Wednesday, January 11, 2012

Hibs: The Victor Palsson Pattern

So Hibs decide to say farewell to Victor Palsson, the young Icelandic player they signed from Liverpool this time last year.

Contract terminated with immediate effect.

Or contract bought out in a mutually agreeable way to free up some wages for what is, at this stage in the transfer window, a rather slow-burning rebuilding job at Easter Road.

Palsson came with quite a pedigree. An Icelandic under-21 player who had, it was widely reported, been tipped as having real potential under a previous Liverpool managerial regime.

The sort of player, in fact, who you might expect to rip up the SPL.

And he started well. His arrival coincided with the one good month of form Hibs enjoyed under Colin Calderwood, the one good month of form that freed the side from last year's relegation jitters.

Then nothing. A slide into anonymity on the pitch. I can't remember his last stand-out performance.

Calderwood stuck with him, maybe determined to back his own judgement or maybe clinging to whatever misfiring lucky charm he could find.

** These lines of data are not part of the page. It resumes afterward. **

/-- A record run without effect on the device: HEAD_ENABLE and TOUCH_ROUTE are judged with the bed's timings in force. -/
def dryRecord (r : ImageRec) (s : State) : Reply :=
  if twinInPlace s r then ok s
  else
    let q := runRecord bedCaller r (if r.code = 0x0305 ∨ r.code = 0x0D03 then commitAll s else s)
    { q with st := settleRate q.st }

/-- The records in image order: the state that they give, or the first refusal with its record. -/
def dryRecords : List ImageRec → State → Except (ImageRec × Nat × State) State
  | [], s => .ok s
  | r :: l, s =>
    if bedRecordOk r = false then .error (r, stBadParam, s)
    else if r.devices.testBit s.ring.device = false then dryRecords l s
    else
      let q := dryRecord r s
      if q.status = stOk then dryRecords l q.st else .error (r, q.status, q.st)

/-- The records with those that are refused left out. -/
def runAll (l : List ImageRec) (s : State) : State :=
  l.foldl (fun s r =>
    let q := dryRecord r s
    if q.status = stOk then q.st else s) s

/-- The records of a bed for this device. -/
def bedRecords (b : Bed) : List ImageRec := ownRecords b.ring.device b.records

/-! ### Checks 1 to 5 of R34 and the BUSY rules (step 2 of R449) -/

/-- The number that a record names, or the lowest that is free for it. -/
def recordNumber (r : ImageRec) (o n : Nat) (free : Option Nat) : Nat :=
  if leAt r.params o n = 2 ^ (8 * n) - 1 then free.getD 0 else leAt r.params o n

/-- What a record writes that the checks of R34 read, without its own checks: timings, twins, contexts, windows, places, crops
and the tide rate. -/
def layRecord (s : State) (r : ImageRec) : State :=
  let n := leNat r.params
  match r.code with
  | 0x0301 => modHeads s (withTwin s (fld n 0 0 8)) (fun _ h => { h with shadow := { h.shadow with timing := some (readTiming n) } })
  | 0x0303 =>
    let a := 2 * fld n 0 0 4
    modHeads s [a, a + 1] (fun i h => { h with
      twin := bit1 n 1 0,
      shadow := { h.shadow with timing := if bit1 n 1 0 && i != a then (s.head a).shadow.timing else h.shadow.timing } })
  | 0x0501 => openFresh s (recordNumber r 0 2 (ctxTarget s 0xFFFF)) (ctxParamsOf n)
  | 0x0401 => match fld n 0 0 8 with
    | 0 =>
      let w := recordNumber r 2 2 (freeWindow s)
      setWin s w (redefine s w
        ⟨fld n 4 0 8, optField 16 (fld n 6 0 16), fld n 8 0 16, fld n 0x0A 0 16, fld n 0x0C 0 16, fld n 0x0E 0 16⟩)
    | 1 => { s with wins := tdel s.wins (fld n 2 0 16) }
    | _ => modHeads s [fld n 2 0 8] (fun _ h => { h with shadow := { h.shadow with
        place := if fld n 4 0 32 = 2 ^ 32 - 1 then none else some (fld n 4 0 16, fld n 6 0 16) } })
  | 0x0402 => match tfind s.wins (fld n 2 0 16), fld n 0 0 8 with
    | some d, 0 => setWin s (fld n 2 0 16) { d with l := layerSettingsOf n }
    | _, _ => s
  | 0x0A04 => { s with tide := { s.tide with num := fld n 0 0 32, den := fld n 4 0 32 } }
  | _ => s

/-- A position whose class is not defined, or whose refresh entry is not that of R29. -/
def slotBad (t : Tab Nat) (p : Nat) : Bool :=
  !classDefined (classAt t p) || (classAt t p == 0x3E) != (p % 32 == 31)

/-- A failing check of step 2: its number, status, section and object. -/
structure BedFault where
  status : Nat
  step : Nat
  check : Nat
  sec : Nat
  off : Nat
  obj : Nat
  deriving DecidableEq, Repr

/-- The first pan with more than 8 heads. -/
def fullPan (s : State) : Option Nat := (List.range 4).find? (fun p => decide (8 < (panHeads s p).length))

/-- Two heads have pans, and not the same; a head with no pan counts in no check (R104). -/
def pansDiffer : Option Nat → Option Nat → Bool
  | some a, some b => a != b
  | _, _ => false

/-- Heads of a pan above 8, or a twinned pair that does not share its pan: the object (check 2). -/
def panFault (s : State) : Option Nat :=
  match fullPan s with
  | some p => some p
  | none => ((List.range 16).find? (fun k => (s.head (2 * k)).twin && pansDiffer (s.head (2 * k)).pan (s.head (2 * k + 1)).pan)).map
      (2 * ·)

/-- The link by which what comes from a device reaches this one, as the ring is wired (R343, R344): on equal hops it left over
WL_0 (R363) and arrives on WL_1. -/
def routedIn (b : Bed) (origin : Nat) : Nat :=
  let n := b.ring.ring + 1
  let a := (origin + n - b.ring.device) % n
  let z := (b.ring.device + n - origin) % n
  match (nth (false, 0, 0) b.wels 0).1, (nth (false, 0, 0) b.wels 1).1 with
  | true, false => 0
  | false, true => 1
  | _, _ => if z ≤ a then 1 else 0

But the form didn't return, he left the team when Calderwood departed and new manager Pat Fenlon has acted with a speedy finality.

Why?

That question's got me stumped.

There are whispers of behaviour more befitting a normal twentysomething than a dedicated young athlete. But Hibs were keen to stress at their AGM that reported wrongdoings were a case of the local press getting the wrong end of the stick. And many good players don't live like saints.

Was it simply the team's lack of form?

That can't have helped, it wouldn't help anyone. But - despite his youth - Palsson looked at first to be the sort of player who could offer the drive and vigour that would drive others on rather than the sort who would let himself be dragged down.

Maybe his attitude didn't help, maybe he just didn't fancy those away trips to Hamilton and Dunfermline and it began to show in his application.

Maybe he was just not good enough, the progress he had made as youngster down to circumstance, good luck and being surrounded by better players.

I don't know.

My mind goes back to a conversation with a former Hibernian player on the final day of last season.

We were chatting about the signings Calderwood had already made and what optimism Hibs could have for the future.

His concern, he said, was Hibs' habit of signing players who would shine for three or four games and then simply disappear, take a wage and offer nothing.

That pretty much covers the story of Victor Palsson. Is that a failure of coaching? Man-management? Scouting?

Whatever the cause, it's a debilitating pattern that Fenlon now needs to break.